Plasma membrane vesicles purified from livers of 4-week-old streptozotocin-injected diabetic rats present an increased basal and cation-stimulated magnesium (Mg)2+ transport as compared with vesicles purified from age-matched nondiabetic animals. Furthermore, diabetic basolateral membranes are unable to accumulate extravesicular Mg2+ in exchange for intravesicular sodium (Na)+. Loading diabetic vesicles with varying concentrations of D-glucose, in addition to Mg2+, renormalizes basal and Na+- or calcium (Ca)2+-induced Mg2+ extrusion in a dose-dependent manner, but does not restore Na+/Mg2+ exchanger reversibility. A similar effect on Mg2+ extrusion is observed when D-glucose is replaced with 2-deoxy-glucose, amylopectin, or glycogen. The loading with 3-methyl-O-glucose or L-glucose, instead, affects basal and Na+-dependent Mg2+ extrusion, but not Ca2+-dependent Mg2+ fluxes. In contrast, loading the vesicles with hexoses other than glucose or varying extravesicular glucose concentration from 5 to 20 mmol/L does not modify basal or cation-stimulated Mg2+ fluxes. Taken together, these data indicate that basal and cation-stimulated Mg2+ transport across the hepatocyte plasma membrane is altered under diabetic conditions as a result of a decrease in intravesicular (intracellular) glucose.
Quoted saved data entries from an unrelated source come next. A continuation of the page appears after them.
/-- The replica locations of a partition that a test picks out fail (R356): each is retired urgently, and an add in COPY on such a
die rolls back. -/
def failReplicas (part : Nat) (bad : Nat × Nat × Nat × Nat → Bool) (s : State) : State :=
  let pl := (s.part part).place
  let adding := fun (expert die : Nat) => pl.actions.any (fun a => a.add && a.expert == expert && a.die == die && a.state != .queued)
  let hit := pl.slots.filter (fun z => bad z && !adding z.2.2.2 z.1)
  let dies := hit.map (·.1)
  let doomed := (pl.actions.filter (fun a => a.add && a.state == .copy && dies.contains a.die)).map (·.issue)
  let s1 := hit.foldl (fun t z => queueFailure part z.2.2.2 z.1 (hastenDrain part z.2.2.2 z.1 t)) s
  { s1 with copies := s1.copies.map (fun c =>
      if c.part = part ∧ c.placement.any doomed.contains ∧ c.finished = none then { c with finished := some (cMEMERR, 0) } else c) }

/-- An access of a partition to an address met MEMERR: a location whose slot holds the address fails (R356). -/
def noteMemerr (part : Nat) (va : Word) (s : State) : State :=
  if part = mgmtPart then s else
  failReplicas part (fun z => decide (z.2.1 ≤ va.toNat) && decide (va.toNat < z.2.1 + z.2.2.1)) s

/-! ## Write queues and posted traffic (R131, R138, R258, R293) -/

/-- The stack of an HBM address. -/
def stackOf (pa : Nat) : Nat := pa / 2 ^ 36

/-- The owner number of operator slot o of the load that a number names (R282). -/
def operOwner (load o : Nat) : Nat := 2 ^ 40 + 16 * load + o

/-- The owner number of a copy (R282). -/
def copyOwner (id : Nat) : Nat := 2 ^ 42 + id

/-- The launch number plus one of a continuation, 0 for management code and for one that has exited. -/
def markOf (s : State) (tid : Nat) : Nat :=
  match (s.thread? tid).bind (·.launch) with
  | some l => l + 1
  | none => 0

/-- The partition of a launch number plus one; management code's for 0. -/
def partOfMark (s : State) (mark : Nat) : Nat :=
  if mark = 0 then mgmtPart else
  match Table.find (mark - 1) s.launches with
  | some v => v.part
  | none => mgmtPart

/-- The partition of a continuation's launch. -/
def partOfThread (s : State) (owner : Nat) : Nat := partOfMark s (markOf s owner)

/-- The stripe and slot of an operator by its owner number. -/
def operOfOwner (s : State) (owner : Nat) : Option (Nat × Nat × Stripe × Oper) :=
  (s.stripes.find? (fun p => p.2.party == (owner - 2 ^ 40) / 16)).bind (fun p =>
    (Table.find ((owner - 2 ^ 40) % 16) p.2.ops).map (fun v => (p.1, (owner - 2 ^ 40) % 16, p.2, v)))

/-- Records the error that a posted reduction met: for the next FENCE, PHASE or STL of its continuation (R138), or for the completion of its
operator; a replica location fails at once, whatever has become of the issuer (R356). -/
def deferError (q : PostedRed) (s0 : State) : State :=
  let owner := q.owner
  let va := q.va
  let s := noteMemerr (partOfMark s0 q.mark) va s0
  if owner < 2 ^ 40 then
    match s.thread? owner with
    | some t => s.putThread { t with redErr := t.redErr ++ [(va.toNat, q.job)] }
    | none => s
  else
    match operOfOwner s owner with
    | none => s
    | some (x, o, st, v) =>
      { s with stripes := Table.set x { st with ops := Table.set o { v with redErr := some (v.redErr.getD va.toNat) } st.ops } s.stripes }

/-- Of an operator's accesses, the i-th of those not complete is complete, with the writes that it made (R102, R291). -/
def finishNth : Nat → List Nat → List (Token × Bool) → List (Token × Bool)
  | _, _, [] => []
  | i, q, (t, true) :: r => (t, true) :: finishNth i q r
  | 0, q, (t, false) :: r => ({ t with after := t.after.mark q }, true) :: r
  | i + 1, q, (t, false) :: r => (t, false) :: finishNth i q r

/-- A posted operation of an operator is complete. -/
def Oper.finish (v : Oper) (job : Nat) (seqs : List Nat) : Oper :=
  match v.jobs.findIdx? (· == job) with
  | some i => { v with accesses := finishNth i seqs v.accesses, jobs := v.jobs.eraseIdx i }
  | none => v

/-- The posted operation of an owner is complete, with the writes that it made; a continuation keeps no account of its own. -/
def finishPosted (owner job : Nat) (seqs : List Nat) (s : State) : State :=
  if owner < 2 ^ 40 then s else
  match operOfOwner s owner with
  | some (x, o, st, v) => { s with stripes := Table.set x { st with ops := Table.set o (v.finish job seqs) st.ops } s.stripes }
  | none => s

/-- Applies one posted operation at its home; an error is reported to its owner later. -/
def applyRed (r : PostedRed) (s : State) : State :=
  if readFails s r.pa r.bytes then deferError r s
  else
    let old := leNat (peek s r.pa r.bytes)
    let s1 := poke r.mark (r.owner + 1) r.pa (leBytes r.bytes (aopApply r.aop r.bytes old (r.value.toNat % 2 ^ (8 * r.bytes)) 0)) (touchHeap r.pa s)
    finishPosted r.owner r.job [s1.writeSeq] s1

/-- The operands of floating reductions to one location, added to one another in arrival order (R138). -/
def combinedValue (r : PostedRed) (more : List PostedRed) : Word :=
  more.foldl (fun w q => w64 (aopCombine r.aop r.bytes (w.toNat % 2 ^ (8 * r.bytes)) (q.value.toNat % 2 ^ (8 * r.bytes)))) r.value

/-- The owner of a reduction that was added to memory with another's reads what that wrote. -/
def seesWrite (first owner : Nat) (s : State) : State :=
  if owner = first then s else
  if owner < 2 ^ 40 then
    match s.thread? owner with
    | some t => s.putThread { t with view := t.view.add (first + 1) s.writeSeq }
    | none => s
  else
    match operOfOwner s owner with
    | some (x, o, st, v) =>
      { s with stripes := Table.set x { st with ops := Table.set o { v with view := v.view.add (first + 1) s.writeSeq } st.ops } s.stripes }
    | none => s

/-- Applies floating reductions of one entry, location by location; an error is reported to the owner of each (R138). -/
def applyFloats : Nat → List PostedRed → State → State
  | 0, _, s => s
  | _, [], s => s
  | n + 1, r :: rest, s =>
    let same := rest.filter (fun q => q.pa == r.pa)
    let s1 := if readFails s r.pa r.bytes then (r :: same).foldl (fun t q => deferError q t) s
      else
        let s0 := applyRed { r with value := combinedValue r same } s
        same.foldl (fun t q => seesWrite r.owner q.owner (finishPosted q.owner q.job [s0.writeSeq] t)) s0
    applyFloats n (rest.filter (fun q => q.pa != r.pa)) s1

/-- Applies a write-queue entry to its line (R258): integer operations one by one; floating operands are first added to one
another in arrival order, per location (R138). -/
def applyEntry (e : QueueEntry) (s : State) : State :=
  if e.aop < 11 then e.ops.foldl (fun t r => applyRed r t) s else applyFloats e.ops.length e.ops s

/-- Two byte ranges overlap. -/
def overlap (a n b m : Nat) : Bool := decide (a < b + m) && decide (b < a + n)

/-- An entry that holds a reduction of the same owner to some of the same bytes. -/
def QueueEntry.meets (e : QueueEntry) (r : PostedRed) : Bool :=
  e.ops.any (fun q => q.owner == r.owner && overlap q.pa q.bytes r.pa r.bytes)

/-- The place in a stack's queue of the pending entry that a reduction combines into (R258): the latest of its line, AOP and SIZE,
unless the owner has a later reduction to the same bytes in another entry, which comes first (R136; DEDUCED, log 37). -/
def joinPlace (q : List QueueEntry) (r : PostedRed) : Option Nat :=
  let fits := fun (e : QueueEntry) => e.line == r.pa / 64 * 64 && e.aop == r.aop && e.bytes == r.bytes
  match (q.zipIdx.filter (fun p => fits p.1)).getLast? with
  | some p => if (q.drop (p.2 + 1)).any (fun e => e.line == p.1.line && e.meets r) then none else some p.2
  | none => none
Delayed restoration of Mg2+ content and transport in liver cells following ethanol withdrawal

Liver cells from rats chronically fed a Lieber-De Carli diet for 3 wk presented a marked decreased in tissue Mg(2+) content and an inability to extrude Mg(2+) into the extracellular compartment upon stimulation with catecholamine, isoproterenol, or cell-permeant cAMP analogs. This defect in Mg(2+) extrusion was observed in both intact cells and purified liver plasma membrane vesicles. Inhibition of adrenergic or cAMP-mediated Mg(2+) extrusion was also observed in freshly isolated hepatocytes from control rats incubated acutely in vitro with varying doses of ethanol (EtOH) for 8 min. In this model, however, the defect in Mg(2+) extrusion was observed in intact cells but not in plasma membrane vesicles. In the chronic model, upon removal of EtOH from the diet hepatic Mg(2+) content and extrusion required approximately 10 days to return to normal level both in isolated cells and plasma membrane vesicles. In hepatocytes acutely treated with EtOH for 8 min, more than 60 min were necessary for Mg(2+) content and extrusion to recover and return to the level observed in EtOH-untreated cells. Taken together, these data suggest that in the acute model the defect in Mg(2+) extrusion is the result of a limited refilling of the cellular compartment(s) from which Mg(2+) is mobilized upon adrenergic stimulation rather than a mere defect in adrenergic cellular signaling. The chronic EtOH model, instead, presents a transient but selective defect of the Mg(2+) extrusion mechanisms in addition to the limited refilling of the cellular compartments.